Reviewed by: Neal Martin
Wow, this has quite a striking nose, with an almost Pauillac quality to it. Fresh with blackberry aromas, tobacco and a touch of orange zest. The palate is nice and fresh, a bit conservative and not complex but with reasonable weight. Linear on the finish, with a hint of dark chocolate. Very fine '61, redolent of Nenin '61 in many ways. Drink now. Tasted May 2005.
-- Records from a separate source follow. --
-- ==== Sys2Proof/Machine/SvcTx.lean ====
section
/-! DEFINITION. Sys2Proof/Machine/SvcTx.lean: scheduled frames from reservation to departure, rebuilds, frames without a reservation, and the sessions behind unicast messages (R243 to R254, R261, R267, R281 to R288, Table 9.5 to Table 9.7). -/
namespace Sys2Proof.Machine

/-! ### Accounting -/

/-- Executed cycles of a transaction that has ended are SERVED or DISCARDED (R297). -/
def State.cyc (s : State) (c : Nat) (served : Bool) (n : Nat) : State :=
  s.modClus c fun k => if served then { k with srv := k.srv + n } else { k with dsc := k.dsc + n }

/-- The counter of a loss (Table 10.2, R276). -/
def State.lose (s : State) (i : Nat) (l : Loss) : State :=
  match l with
  | .auth | .nak => s.modEnt i fun e => { e with authFail := e.authFail + 1 }
  | .keymiss | .keygen => s.modEnt i fun e => { e with keymiss := e.keymiss + 1 }
  | .nokey => (s.modEnt i fun e => { e with keymiss := e.keymiss + 1 }).svcEvent 4
  | .unsup => s.modEnt i fun e => { e with unsup := e.unsup + 1 }

/-! ### Sessions -/

def State.session (s : State) (j : Nat) : Option Session := Sparse.get (fun _ => none) s.svc.sess j
def State.setSession (s : State) (j : Nat) (x : Option Session) : State :=
  let s1 := s.modSvc fun v => { v with sess := Sparse.set (fun _ => none) v.sess j x }
  s1.wr 0x090024 (BitVec.ofNat 32 s1.svc.sess.length)

/-- The bucket of a client (R285). -/
def bucketOf (rx : Rx) : Nat := 4 * (Config.sessionHash rx.port (ptpPid rx.frame.msg) rx.frame.addr).toNat
/-- A session is that of the sender of a message. -/
def Session.isOf (x : Session) (rx : Rx) : Bool := x.port = rx.port && x.pid = ptpPid rx.frame.msg && x.addr = rx.frame.addr
/-- The slot of a client's session. -/
def State.sessionOf (s : State) (rx : Rx) : Option (Nat × Session) :=
  (List.range 4).findSome? (fun k => match s.session (bucketOf rx + k) with
    | some x => if x.isOf rx then some (bucketOf rx + k, x) else none
    | none => none)
/-- The first free slot of a client's bucket. -/
def State.freeSlot (s : State) (rx : Rx) : Option Nat :=
  ((List.range 4).map (fun k => bucketOf rx + k)).find? (fun j => (s.session j).isNone)

/-- LAST_RX follows the latest message of the client. -/
def State.sessionSeen (s : State) (rx : Rx) : State := match s.sessionOf rx with
  | some (j, x) => s.setSession j (some { x with lastRx := rx.sec0 })
  | none => s

/-- 2^L seconds. -/
def periodOf (l : Int) : Nat := if l < 0 then secU / 2 ^ l.natAbs else secU * 2 ^ l.natAbs
/-- The nominal instant with index `k` of slot `j` at interval `l` (R288). -/
def nominalOf (l : Int) (j k : Nat) : Nat := k * periodOf l + j * periodOf l / 2 ^ 20
/-- The index of the last nominal instant at or before a value. -/
def nominalIndex (l : Int) (j v : Nat) : Nat := (v - j * periodOf l / 2 ^ 20) / periodOf l

/-! ### Building -/

/-- The request's unicast flag: per-client keys apply, and a session may stand behind it. -/
def rxUnicast (m : List Byte) : Bool := (ptpFlags m).testBit 10
def rxClient (m : List Byte) : Option (BitVec 80) := if rxUnicast m then some (ptpPid m) else none
def uniFlag (b : Bool) : Nat := if b then 0x400 else 0
/-- The fraction as the port carries it in correctionField (R252). -/
def State.frac (s : State) (p v : Nat) : Int := if s.bit (portReg p 0) 12 then subNs v else 0
/-- The transport of multicast messages: the first that OPTIONS lists (assumption 25). -/
def Plot.mcast (p : Plot) (i : Nat) : Transport := if (p.svcOptions i).testBit 1 then .l2 else if (p.svcOptions i).testBit 2 then .ip4 else .ip6
def Plot.sdo (p : Plot) (i : Nat) : Nat := if p.svcKind i = 4 then 1 else 0
/-- The header of a message of entry `i` on port `p`. -/
def State.hdr (s : State) (i p type flags : Nat) (corr : Int) (seq : Nat) (log : Int) : Hdr :=
  ⟨type, s.plt.plot.sdo i, s.plt.plot.svcDomain i, flags, corr, p, seq, log⟩

/-- Destination, transport and tag of a work. -/
structure Dest where
  transport : Transport
  tagged : Bool
  addr : BitVec 128
  client : Option (BitVec 80)
deriving DecidableEq, Repr

def rxDest (rx : Rx) : Dest := ⟨rx.frame.transport, rx.frame.vlan ≠ 0, rx.frame.addr, rxClient rx.frame.msg⟩
def Session.dest (x : Session) : Dest := ⟨if x.l2 then .l2 else if x.ip6 then .ip6 else .ip4, x.vlan ≠ 0, x.addr, some x.pid⟩
def State.slotDest (s : State) (i : Nat) (slot : Option Nat) : Dest :=
  match slot.bind s.session with
  | some x => x.dest
  | none => ⟨s.plt.plot.mcast i, false, 0, none⟩

/-- The entry and the destination of a work. -/
def Work.entry : Work → Nat
  | .ntp rx => rx.entry
  | .pdelay rx => rx.entry
  | .sync e _ _ _ _ => e
  | .announce e _ _ _ _ => e
def State.workDest (s : State) : Work → Dest
  | .ntp rx => rxDest rx
  | .pdelay rx => rxDest rx
  | .sync e _ j _ _ => s.slotDest e j
  | .announce e _ j _ _ => s.slotDest e j
/-- The traffic class of a work, for the queue map (Table 9.20). -/
def Work.cls : Work → Nat
  | .ntp _ => 2
  | .announce _ _ _ _ _ => 1
  | _ => 0
/-- Length of the message of a work. -/
def State.workLen (s : State) (w : Work) : Nat :=
  let e := s.ent w.entry
  let tail := (if e.boundTlv then 26 else 0) + authLen e
  match w with
  | .ntp rx => s.ntpLen rx.frame.msg
  | .pdelay _ => 54 + tail
  | .sync _ _ _ _ _ => 44 + tail
  | .announce _ _ _ _ _ => 64 + tail

/-- The interval that an unsolicited message announces: the entry's, or for a session Sync the unicast code 0x7F. -/
def annLogOf (s : State) (i : Nat) (slot : Option Nat) : Int := match slot.bind s.session with
  | some x => x.annLog
  | none => (s.ent i).logAnn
Reviewed by: Robert M. Parker, Jr.
Another great showing for this under-rated estate, the 1961 L'Eglise-Clinet displayed a saturated, opaque garnet color with some amber/rust at the edge. A huge nose of soy sauce, grilled meats, mocha, chocolate, and jammy cherry fruit is followed by a full-bodied wine with excellent richness, length, and balance. Drink this fully mature, velvety-textured wine over the next decade. The notes for this wine are taken from the description of Series II - Flight D of the 1995 tasting conducted in Munich by Helga and Hardy Rodenstock. Many years after the tasting from which this note derives allegations were made concerning the authenticity of old and rare bottles of wine sold by Hardy Rodenstock to collectors around the world. The matter has been the subject of numerous articles, litigation and at least one book. Mr. Parker believes that the wines served to him at this tasting were authentic so this note and the others from that specific tasting continue to be posted on eRobertParker.com.
About the Producer
Château l'Eglise-Clinet is located in the Pomerol appellation on the right bank of Bordeaux, France, and is one of the most famous wineries in the Pomerol region. Château Clinet Chapel has a long history, dating back to the late 19th century. The Rouchut family, who ran Chateau Clos l'Eglise at the time, and the Constant family, who ran Chateau Clinet, decided to make wine together. Until 1950, the Bordeaux wines produced by these two families were sold under the name Château Claregelis. It was only after 1950 that their wines were given their current name, Château Clignet. Later, the Durantou family acquired Château Clignet. However, the owner was not keen on wine at the time and left everything to Pierre Lasserre, the owner of another Pomerol estate. Pierre Lasserre only had to give him half of the estate's income each year. This partnership has continued for 40 years. Today, Denis Durantou, a descendant of the Durantou family, is in charge of the estate. At present, Château Clignet has 5.5 hectares of vineyards. The soils are mainly gravel and clay, some of which are rich in iron. The vineyards of Château Clignet were spared from the 1956 frosts and the vines are on average 45 years old. The vineyard is planted with 85% Merlot and 15% Cabernet Franc at a density of 6,500 vines per hectare. The vineyard is fertilised with an organic fertiliser mix every 5 years. The grapes are hand-picked when they are ripe at Château Clignet. After careful selection and crushing, the grapes are fermented in concrete and stainless steel containers for 15-21 days. After about October, the fermented wine is aged in new oak barrels for a period of 18 months. The main wine of Château Clinet is the Château l'Eglise-Clinet, Pomerol, France. The wines are concentrated and rich, full-bodied, with pure fruit and exotic spice notes, particularly fresh and wonderful, making them unique among Bordeaux wines. In recent years, as the price of the wine has soared, so has the quality. Today, it is in the top tier of Pomerol.